A escassez de água e o aumento da frequência de fenómenos climáticos preocupa várias regiões do país, de forma transversal. Contudo, no Alentejo, o padrão de secas severas repete-se há várias décadas, antes mesmo dos temas relacionados com a sustentabilidade estarem no topo da atenção e das prioridades de agricultores e de produtores de vinho. Hoje, essa consciencialização precoce e as iniciativas pioneiras de alguns dos mais antigos ‘homens do vinho’ tornaram a região mais preparada para enfrentar as severidades. “Podemos dizer seguramente que o Alentejo é uma das regiões mais sustentáveis do mundo, a par com países como a Austrália e a Nova Zelândia, ou regiões como a Califórnia”, garante João Barroso, em entrevista ao Dinheiro Vivo.
O gestor de sustentabilidade da Comissão Vitivinícola Regional Alentejana (CVRA) não tem dúvidas ao fazer esta afirmação porque, diz, “o reconhecimento internacional não engana”, especialmente tendo em conta que a região representa apenas 0,3% da área de vinha mundial. “O PSVA é considerado como um dos melhores programas de sustentabilidade do mundo, e dos mais exigentes”, reforça o responsável da CVRA.
Desde a criação do Programa de Sustentabilidade dos Vinhos do Alentejo (PSVA), em 2015, o trabalho desenvolvido junto dos produtores da região e a certificação que nasceu desta iniciativa, em 2020, já deu frutos que indicam que a mudança está no bom caminho.

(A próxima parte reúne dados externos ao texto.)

theorem hdBaseVal_in {d : BitVec 128} {a v : W64} {b : Int} (hsum : b = (fld d 0 19 : Int) + a.toInt) (h : 0 ≤ b ∧ b < 2 ^ 19) :
    hdBaseVal d a v = withValid (setFld d 0 19 b.toNat) := by
  subst hsum
  exact if_pos h

/-- hd.base with a sum outside 19 bits: not VALID, and every field but BASE as it was (R135). -/
theorem hdBaseVal_out {d : BitVec 128} {a v : W64} {b : Int} (hsum : b = (fld d 0 19 : Int) + a.toInt) (h : ¬ (0 ≤ b ∧ b < 2 ^ 19)) :
    (hdBaseVal d a v).getLsbD 127 = false ∧ fld (hdBaseVal d a v) 19 108 = fld d 19 108 := by
  subst hsum
  have hv : hdBaseVal d a v = putBit (setFld d 0 19 (fld v 0 19)) 127 false := if_neg h
  rw [hv]
  refine ⟨getLsbD_putBit_false _ _, fld_congr fun i hi => ?_⟩
  rw [getLsbD_putBit_false_ne _ _ _ (by omega), getLsbD_setFld_out _ _ _ _ _ (by omega)]

theorem shapeOk_and_iff (r c : W64) :
    (shapeOk r && shapeOk c) = true ↔ 1 ≤ r.toNat ∧ r.toNat ≤ 65535 ∧ 1 ≤ c.toNat ∧ c.toNat ≤ 65535 := by
  simp [shapeOk, and_assoc]

theorem hdShapeVal_in {d : BitVec 128} {r c v : W64} (h : (shapeOk r && shapeOk c) = true) :
    hdShapeVal d r c v = withValid (setFld (setFld d 32 16 r.toNat) 48 16 c.toNat) := by
  obtain ⟨hr, hc⟩ := Bool.and_eq_true_iff.1 h
  simp [hdShapeVal, hr, hc]

/-- hd.shape with a size out of range: not VALID, and every field but ROWS and COLS as it was (R135). -/
theorem hdShapeVal_out {d : BitVec 128} {r c v : W64} (h : (shapeOk r && shapeOk c) = false) :
    (hdShapeVal d r c v).getLsbD 127 = false ∧ fld (hdShapeVal d r c v) 0 32 = fld d 0 32 ∧
      fld (hdShapeVal d r c v) 64 63 = fld d 64 63 := by
  simp only [hdShapeVal, h]
  refine ⟨getLsbD_putBit_false _ _, fld_congr fun i hi => ?_, fld_congr fun i hi => ?_⟩ <;>
    rw [if_neg (by decide), getLsbD_putBit_false_ne _ _ _ (by omega), getLsbD_setFld_out _ _ _ _ _ (by omega), getLsbD_setFld_out _ _ _ _ _ (by omega)]

/-- The immediate of hd.rd has no bit but its lowest (R124). -/
theorem wImm_hdRd {w : IWord} {more : IWord → Bool} (h : encodingGood w more = true) (hop : wOp w = 0x43) : wImm w = fld w 64 1 := by
  have hs : opSpec (wOp w) = some ⟨.reg, .hand, .none, .none, 1, none⟩ := by rw [hop]; rfl
  simp only [encodingGood, hs, encodingOk, within, Bool.and_eq_true, beq_iff_eq] at h
  obtain ⟨⟨⟨_, h1⟩, _⟩, _⟩ := h
  rw [Nat.and_one_is_mod] at h1
  simp only [wImm, fld] at h1 ⊢
  omega

/-! Instructions without footprints. -/

section
variable {s : State} {e : Nat} {op : Nat} {more : IWord → Bool} {f : State → Nat → IWord → Ctl}

/-- An instruction without footprints that goes on with its tiller changed to `x`. -/
theorem onEngine_go_noFeet {x : Engine} (h : Ready s e op) (hm : encodingGood (engGet s e).word more = true)
    (hf : f s e (engGet s e).word = .go (engPut s e x)) (hx : Calm (engGet s e) x) :
    onEngine (dispatch op more noFeet f) e s = .next (tillerNext s e x) :=
  onEngine_go h hm (noWatch_none s e) hf hx

/-- An instruction without footprints that waits. -/
theorem onEngine_stall_noFeet {t : State} (h : Ready s e op) (hf : f s e (engGet s e).word = .stall t) (ht : t.hif = s.hif) :
    onEngine (dispatch op noMore noFeet f) e s = .next t :=
  onEngine_stall h (ready_encoding h) (noWatch_none s e) hf ht

end

/-! The handle instructions, for `g` the tiller and `w` its instruction. -/

section
variable {s : State} {e : Nat} {g : Engine} {w : IWord}

theorem execHdBase_in {b : Int} (h : Ready s e 0x41) (hg : g = engGet s e) (hw : w = g.word)
    (hsum : b = (fld (g.hand (wB w)) 0 19 : Int) + (g.sreg (wC w)).toInt) (hb : 0 ≤ b ∧ b < 2 ^ 19) :
    execHdBase e s = .next (tillerNext s e ((g.setHand (wA w) (withValid (setFld (g.hand (wB w)) 0 19 b.toNat))).count 1)) := by
  subst hw hg
  refine onEngine_go_noFeet h (ready_encoding h) ?_ (calm_count (calm_setHand (calm_refl _) _ _) 1)
  simp only [doHdBase, ← hsum, if_pos hb, hdBaseVal_in hsum hb]

theorem execHdBase_out {b : Int} (h : Ready s e 0x41) (hg : g = engGet s e) (hw : w = g.word)
    (hsum : b = (fld (g.hand (wB w)) 0 19 : Int) + (g.sreg (wC w)).toInt) (hb : ¬ (0 ≤ b ∧ b < 2 ^ 19)) :
    execHdBase e s = .next { tillerNext s e ((g.setHand (wA w)
      (hdBaseVal (g.hand (wB w)) (g.sreg (wC w)) (Config.freeWord s.free))).count 1) with free := s.free + 1 } := by
  subst hw hg
  refine onEngine_go_put (t := { s with free := s.free + 1 }) h (ready_encoding h) (noWatch_none s e) ?_
    (calm_count (calm_setHand (calm_refl _) _ _) 1) rfl rfl rfl
  simp only [doHdBase, ← hsum, if_neg hb, drawFree]

theorem execHdShape_in (h : Ready s e 0x42) (hg : g = engGet s e) (hw : w = g.word)
    (hk : (shapeOk (g.sreg (wC w)) && shapeOk (g.sreg (wD w))) = true) :
    execHdShape e s = .next (tillerNext s e ((g.setHand (wA w)
      (withValid (setFld (setFld (g.hand (wB w)) 32 16 (g.sreg (wC w)).toNat) 48 16 (g.sreg (wD w)).toNat))).count 1)) := by
  subst hw hg
  refine onEngine_go_noFeet h (ready_encoding h) ?_ (calm_count (calm_setHand (calm_refl _) _ _) 1)
  simp only [doHdShape, hk, if_true, hdShapeVal_in hk]

theorem execHdShape_out (h : Ready s e 0x42) (hg : g = engGet s e) (hw : w = g.word)
    (hk : (shapeOk (g.sreg (wC w)) && shapeOk (g.sreg (wD w))) = false) :
    execHdShape e s = .next { tillerNext s e ((g.setHand (wA w)
      (hdShapeVal (g.hand (wB w)) (g.sreg (wC w)) (g.sreg (wD w)) (Config.freeWord s.free))).count 1) with free := s.free + 1 } := by
  subst hw hg
  refine onEngine_go_put (t := { s with free := s.free + 1 }) h (ready_encoding h) (noWatch_none s e) ?_
    (calm_count (calm_setHand (calm_refl _) _ _) 1) rfl rfl rfl
  simp only [doHdShape, hk, drawFree, Bool.false_eq_true, if_false]

/-- hd.rd reads the half that its immediate names. -/
theorem execHdRd_reads (h : Ready s e 0x43) (hg : g = engGet s e) (hw : w = g.word) :
    execHdRd e s = .next (tillerNext s e
      ((g.setSreg (wA w) (BitVec.ofNat 64 (fld (g.hand (wB w)) (64 * fld w 64 1) 64))).count 1)) := by
  subst hw hg
  have hi := wImm_hdRd (ready_encoding h) (ready_wOp h)
  have hhalf : (if wImm (engGet s e).word = 0 then 0 else 64) = 64 * fld (engGet s e).word 64 1 := by
    have hlt : fld (engGet s e).word 64 1 < 2 := Nat.mod_lt _ (by decide)
    rw [hi]
    split <;> omega
  have hr := core1_ready (f := fun _ _ w g => g.setSreg (wA w) (BitVec.ofNat 64 (fld (g.hand (wB w)) (if wImm w = 0 then 0 else 64) 64))) h
    (calm_setSreg (calm_refl _) _ _)
  rwa [hhalf] at hr

end

/-! Waits and increments, whose condition holds or does not (R146 to R150). -/

/-- Queued increments do not touch the control core. -/
theorem calm_incs {g x : Engine} (h : Calm g x) (l : List Inc) : Calm g { x with incs := l } := ⟨h.st, h.exc, h.ending, h.single, h.pc⟩

/-- Increments for which there is room are all queued, in their order (R149). -/
theorem queueBar_room (g : Engine) (t : Nat) (l : List Nat) (h : g.incs.length + l.length ≤ 16) :
    queueBar g t l = ({ g with incs := g.incs ++ l.map (fun i => (⟨t, i, g.ord⟩ : Inc)) }, 0) := by
  induction l generalizing g with
  | nil => simp [queueBar]
  | cons x r ih =>
    have hr : incRoom g = true := decide_eq_true (by simp at h; omega)
    rw [queueBar, if_pos hr, ih _ (by simp [queueInc] at h ⊢; omega)]
    simp [queueInc]

/-- sy.bar begun with room for all its increments: they are queued, and its wait is met or not (R149). -/
theorem doBar_room (s : State) (e : Nat) (w : IWord) (hb : (engGet s e).bar = none)
    (hp : ∀ i ∈ setBits 64 ((engGet s e).sreg (wB w)).toNat, present s i = true)
    (hl : (engGet s e).incs.length + (setBits 64 ((engGet s e).sreg (wB w)).toNat).length ≤ 16) (q : Engine)
    (hq : q = { engGet s e with incs := (engGet s e).incs ++
      (setBits 64 ((engGet s e).sreg (wB w)).toNat).map (fun i => (⟨wA w, i, (engGet s e).ord⟩ : Inc)) }) :
    doBar s e w = if ((engGet s e).sreg (wC w)).toNat % 2 ^ 32 ≤ ((engGet s e).tok (wA w)).toNat then .go (engPut s e (q.count 1))
      else .stall (engPut s e ({ q with bar := some 0 }.count 3)) := by
  have hall : (setBits 64 ((engGet s e).sreg (wB w)).toNat).any (fun x => !present s x) = false := by
    simpa using hp
  have hbar : { q with bar := none } = q := by rw [hq, ← hb]
  have hreg : q.sreg (wC w) = (engGet s e).sreg (wC w) := by rw [hq]; rfl
  have htok : q.tok (wA w) = (engGet s e).tok (wA w) := by rw [hq]; rfl
  have hroom := queueBar_room _ (wA w) _ hl
  rw [← hq] at hroom
  simp [doBar, hb, hall, hroom, hbar, hreg, htok]

/-- The queues of a mask that hold nothing, with nothing executing, are drained (R150). -/
theorem drainedOf_empty (g : Engine) (m : Nat) (h0 : m.testBit 0 = true → g.qmm = []) (h1 : m.testBit 1 = true → g.qvx = [])
    (h2 : m.testBit 2 = true → g.qmv = []) (h3 : m.testBit 3 = true → g.qsf = []) (hx : g.exec = []) : drainedOf g m = true := by
  have hq : ∀ n (l : List QInstr), (m.testBit n = true → l = []) → (!(m.testBit n) || l.isEmpty) = true := by
    intro n l h
    cases hn : m.testBit n with
    | false => rfl
    | true => simp [h hn]
  simp only [drainedOf, hx, List.all_nil, Bool.and_true, List.all_cons, quNum, Engine.queue, hq 0 _ h0, hq 1 _ h1, hq 2 _ h2, hq 3 _ h3]

section
variable {s : State} {e : Nat}

theorem doTwait_met {w : IWord} (h : ((engGet s e).sreg (wB w)).toNat % 2 ^ 32 ≤ ((engGet s e).tok (wA w)).toNat) :
    doTwait s e w = .go (engPut s e ((engGet s e).count 1)) := if_pos h

theorem doTwait_unmet {w : IWord} (h : ((engGet s e).tok (wA w)).toNat < ((engGet s e).sreg (wB w)).toNat % 2 ^ 32) :
    doTwait s e w = .stall (engPut s e ((engGet s e).count 3)) := if_neg (Nat.not_le.2 h)

theorem doWait_met {w : IWord} (hd : workDue s = false) (h : ((engGet s e).sreg (wB w)).toNat ≤ s.beat.now.toNat) :
    doWait s e w = .go (engPut s e ((engGet s e).count 1)) := if_pos ⟨h, hd⟩

theorem doWait_unmet {w : IWord} (h : s.beat.now.toNat < ((engGet s e).sreg (wB w)).toNat) :
    doWait s e w = .stall (engPut s e ((engGet s e).count 3)) := if_neg (fun hc => Nat.not_le.2 h hc.1)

Em dez anos, “o PSVA construiu uma reputação e mudou a forma de fazer vinho no Alentejo”, sublinha João Barroso que destaca, contudo, a exigência de percorrer o trilho da sustentabilidade. “É preciso muito trabalho, investimento, adaptação de processos, pessoas, plantas...”.
A verdade é que, fruto do esforço de todo o ecossistema vitivinícola da região, cerca de 30% da área plantada de vinha no Alentejo (aproximadamente sete mil hectares) já está certificada. São 23 produtores, uma espécie de clube restrito, à espera de novos membros. “O Alentejo tem muito mais produtores certificados na região do que o referencial nacional em todo o país”, afirma João Barroso.
Portas abertas em novos mercados
O trabalho de transformação da vinha seguindo, passo a passo, o manual do PSVA tem, como refere João Barroso, um impacto interno no negócio, tornando-o mais eficiente, resiliente e funcional do ponto de vista operacional. No entanto, esta preparação materializa-se igualmente em vantagens competitivas na vertente comercial, especialmente nos mercados de exportação. Só para dar um exemplo, o gestor da CVRA aponta a tendência de crescimento do valor médio de venda em licitações internacionais. “Um produtor certificado tem manifestações de interesse pelo seu produto por um preço frequentemente quatro vezes mais elevado”. Isto acontece, essencialmente, nos mercados escandinavos, do Reino Unido e do Canadá, que são muito exigentes no que diz respeito à certificação.
Desde que foi lançado o selo de certificação da CVRA, as exportações para países como a Suécia aumentaram exponencialmente. “Foram mais 250% em 2022”, sublinha João Barroso. Para outros que ainda não exportavam para o Reino Unidos, as portas também se abriram, especialmente depois de um conjunto de ações de marketing com o âmbito específico da certificação de produção sustentável.
Também o Brasil, um mercado muito relevante para a região do Alentejo, começa a crescer e a manifestar interesse na temática da sustentabilidade. “É uma questão de tempo até que faça uma discriminação positiva por este género de atributos”, acredita João Barroso. O mesmo acontece com os Estados Unidos, mercado com tradicional interesse nos vinhos portugueses.
No final de 2023, o PSVA foi reforçado e lançada a versão 2.0, ainda mais exigente. Uma evolução natural, como explica o gestor de sustentabilidade da CVRA. “Houve uma atualização de conceitos, de algumas metodologias de trabalho - como é o caso da agricultura regenerativa e da circularidade - porque é preciso acompanhar a evolução, dar resposta às necessidades atuais e futuras, e manter o nível de exigência que caracteriza o programa”.
Feitas as contas, João Barroso acredita que, aos poucos, os restantes associados da CVRA atingirão a meta da certificação. “Há vários a trilhar este caminho, uns mais avançados do que outros, mas a tendência será para que ninguém queira ficar para trás e perder o comboio da competitividade”.